Publié le: 10 janvier 2019

Des groupes de parole constructifs

Des groupes de parole constructifs

Le premier cycle de groupes de parole invitant des personnes malentendantes ou sourdes à échanger, s’est achevé en décembre dernier. Réactions à chaud.

Depuis la rentrée 2018, Corinne Béran, psychothérapeute FSP, spécialisée en surdité, en collaboration avec forom écoute, a mis en place deux groupes de parole. Ceci dans le but d’offrir aux personnes sourdes, malentendantes depuis la naissance, l’enfance ou sur le tard, la possibilité de se rencontrer dans un cadre structuré, pour évoquer leurs épreuves du quotidien sans qu’au préavis, la psychologue ne choisisse de thématique.

Cette démarche devrait permettre aux personnes subissant un handicap de profiter de l’expérience de chacun pour trouver leurs propres solutions. Plus encore, d’évoquer les fondements transmis par l’entourage durant l’enfance et l’importance d’acquérir des bases solides, de tisser des liens, de comparer aussi, et peut-être de dédramatiser chaque situation, obstacle ou jugement extérieur. C’est notamment dans le cadre professionnel dans lequel certains participants sont actifs, que le mal être réside. Premier bilan après sept séances bimensuelles.

Table ronde
Par le biais de forom écoute, chacun s’inscrit de son plein gré.

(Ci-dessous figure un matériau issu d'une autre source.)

/-- A first sample that does not raise, for the last clause of SetFrequencySnaps. -/
theorem witness_SetFrequencySnaps_sample :
    sampleStep 0 0x40#32 0x4000#32 ⟨0#32, 0#32, 0#10, [(0, 9#32)]⟩ =
      .ok ⟨0x40#32, 0x4000#32, 1#10, [(0, 9#32)]⟩ := by rfl

theorem witness_IterCompletes :
    busy.status = 0x0#4 ∧
    busy.channels[(0#8 : ChannelNo).toNat]? = some ⟨0x00012345#32, 0x00001234#32, 0x11#32, 0x777#32⟩ := by
  decide

theorem witness_IterSizeMismatch :
    busy.status = 0x0#4 ∧ (1#8 : ChannelNo).toNat < busy.nosc ∧ (1023#32 : Word).toNat ≠ 1024 ∧
    (1025#32 : Word).toNat ≠ 1024 := by decide

theorem witness_IterCannotFault : 4095 < 4096 ∧ romWord 3072 = 0xFFFF0000#32 := by decide +kernel

/-- A downward ramp with a gap (program P5): the difference is `-13107`, the gap 205. -/
theorem witness_RampLaw :
    let s := block ⟨0x00008000#32, 0x000A3400#32, 0x20#32, 0x28D#32⟩
    s.status = 0x0#4 ∧
    s.channels[(0#8 : ChannelNo).toNat]? = some ⟨0x00008000#32, 0x000A3400#32, 0x20#32, 0x28D#32⟩ ∧
    205 = (sub32 0x00004CCD#32 0x00008000#32).toNat % 1024 := by decide

/-- The clause without a gap, at its smallest step (spec/95_test_vectors.md section 4.1, the fifth row). -/
theorem witness_RampLaw_no_gap :
    busy.status = 0x0#4 ∧ busy.channels[(1#8 : ChannelNo).toNat]? = some Channel.zero ∧
    0 = (sub32 0x400#32 Channel.zero.amp).toNat % 1024 := by decide

theorem witness_ConstantOutput :
    let s := block ⟨0x00010000#32, 0x00004000#32, 0#32, 0#32⟩
    s.status = 0x0#4 ∧
    s.channels[(0#8 : ChannelNo).toNat]? = some ⟨0x00010000#32, 0x00004000#32, 0#32, 0#32⟩ := by decide

/-- `n` zero words from index `lo` on. -/
def zerosFrom (lo : Nat) : Nat → Memory
  | 0 => []
  | n + 1 => (lo, 0#32) :: zerosFrom (lo + 1) n

/-- An all-zero buffer. -/
def zeros : Memory := zerosFrom 0 1024

theorem witness_AdditiveMixing :
    busy.status = 0x0#4 ∧ (0#8 : ChannelNo) ≠ 1#8 ∧ (0#8 : ChannelNo).toNat < busy.nosc ∧
    (1#8 : ChannelNo).toNat < busy.nosc := by decide

theorem zerosFrom_read? (n lo k : Nat) (hlo : lo ≤ k) (hk : k < lo + n) :
    (zerosFrom lo n).read? k = some 0#32 := by
  induction n generalizing lo with
  | zero => omega
  | succ n ih =>
    simp only [zerosFrom, Memory.read?]
    split
    · rfl
    · exact ih (lo + 1) (by omega) (by omega)

theorem witness_AdditiveMixing_zeros (k : BufIndex) : bufRead busy.bufGen zeros k = 0#32 := by
  have hk : k.toNat < 1024 := k.isLt
  simp [bufRead, zeros, zerosFrom_read? 1024 0 k.toNat (Nat.zero_le _) (by omega)]

/-- Frequency words that differ outside bits 25:10 only. -/
theorem witness_FrequencyBitsThatMatter :
    busy.status = 0x0#4 ∧ (0#8 : ChannelNo).toNat < busy.nosc ∧
    (0x000A377F#32 : Word).extractLsb' 10 16 = (0xFC0A3400#32 : Word).extractLsb' 10 16 := by decide

theorem witness_BufferNeverFeedsBack :
    after (exec (.set 0#8 1#32 2#32) busy) ≠ none := by decide

/-- Both clauses: `ch = NOSC` is illegal, `ch = NOSC - 1` is not. -/
theorem witness_IllegalExactly :
    busy.status = 0x0#4 ∧ specIllegal busy.nosc 0x00000208#32 ∧ ¬ specIllegal busy.nosc 0x00000108#32 := by
  refine ⟨by decide, ?_, ?_⟩ <;> unfold specIllegal <;> decide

Confortablement installé dans le cabinet de Corinne Béran, le groupe du mardi soir a aimablement joué au jeu des questions-réponses. Francine, Brijou, Yaaleni, Alfred et Vincent présents ce soir-là, racontent spontanément les tenants et les aboutissants de ces rencontres, durant lesquelles chacun laisse libre cours à ses paroles.

Francine, la cinquantaine, est malentendante depuis 20 ans, suite à une maladie évolutive et cherche à s’intégrer depuis un an environ dans un groupe comme celui-ci. Encouragée par ses amis, elle a fait le pas et trouve l’expérience positive. « Il est évident que nous, malentendants, devons nous adapter au monde extérieur. Ces rencontres me permettent de faire la part des choses et de moins me sentir coupable de mon handicap. J’apprends également à exprimer mes besoins plus facilement ».

A l’âge de huit ans, Brijou est diagnostiquée malentendante. Elle essaie du mieux qu’elle peut de vivre le plus normalement possible dans le monde des entendants. Pour se sentir intégrée, elle fournit beaucoup d’efforts, se surpasse parfois jusqu’à s’épuiser, sans qu’elle puisse vraiment l’admettre. « Le handicap, qui n’est pas visible au premier abord, ne m’a pas aidée à prendre davantage soin de moi et à respecter mes limites. Aujourd’hui, j’ai 55 ans et je prends conscience de certaines réalités, j’accomplis une introspection qui me permet d’accepter mon handicap et de fait, ma différence. Je réalise également que je n’en suis pas responsable. Autour de cette table ronde, je trouve ma place. Je suis enfin assise sur la bonne chaise et plus entre deux ! ».

La jeune Yaaleni est sourde de naissance. Si elle a éprouvé de la gêne au début des séances, elle a lâché la bride au fil des échanges. Grâce à un petit micro qui passe de main en main, elle peut saisir le contenu des discussions parlées, parfois soutenues par du code LPC ou de la langue des signes. « J’apprends à m’exprimer de manière plus aisée et grâce à ses rencontres, je commence à accepter ma surdité ».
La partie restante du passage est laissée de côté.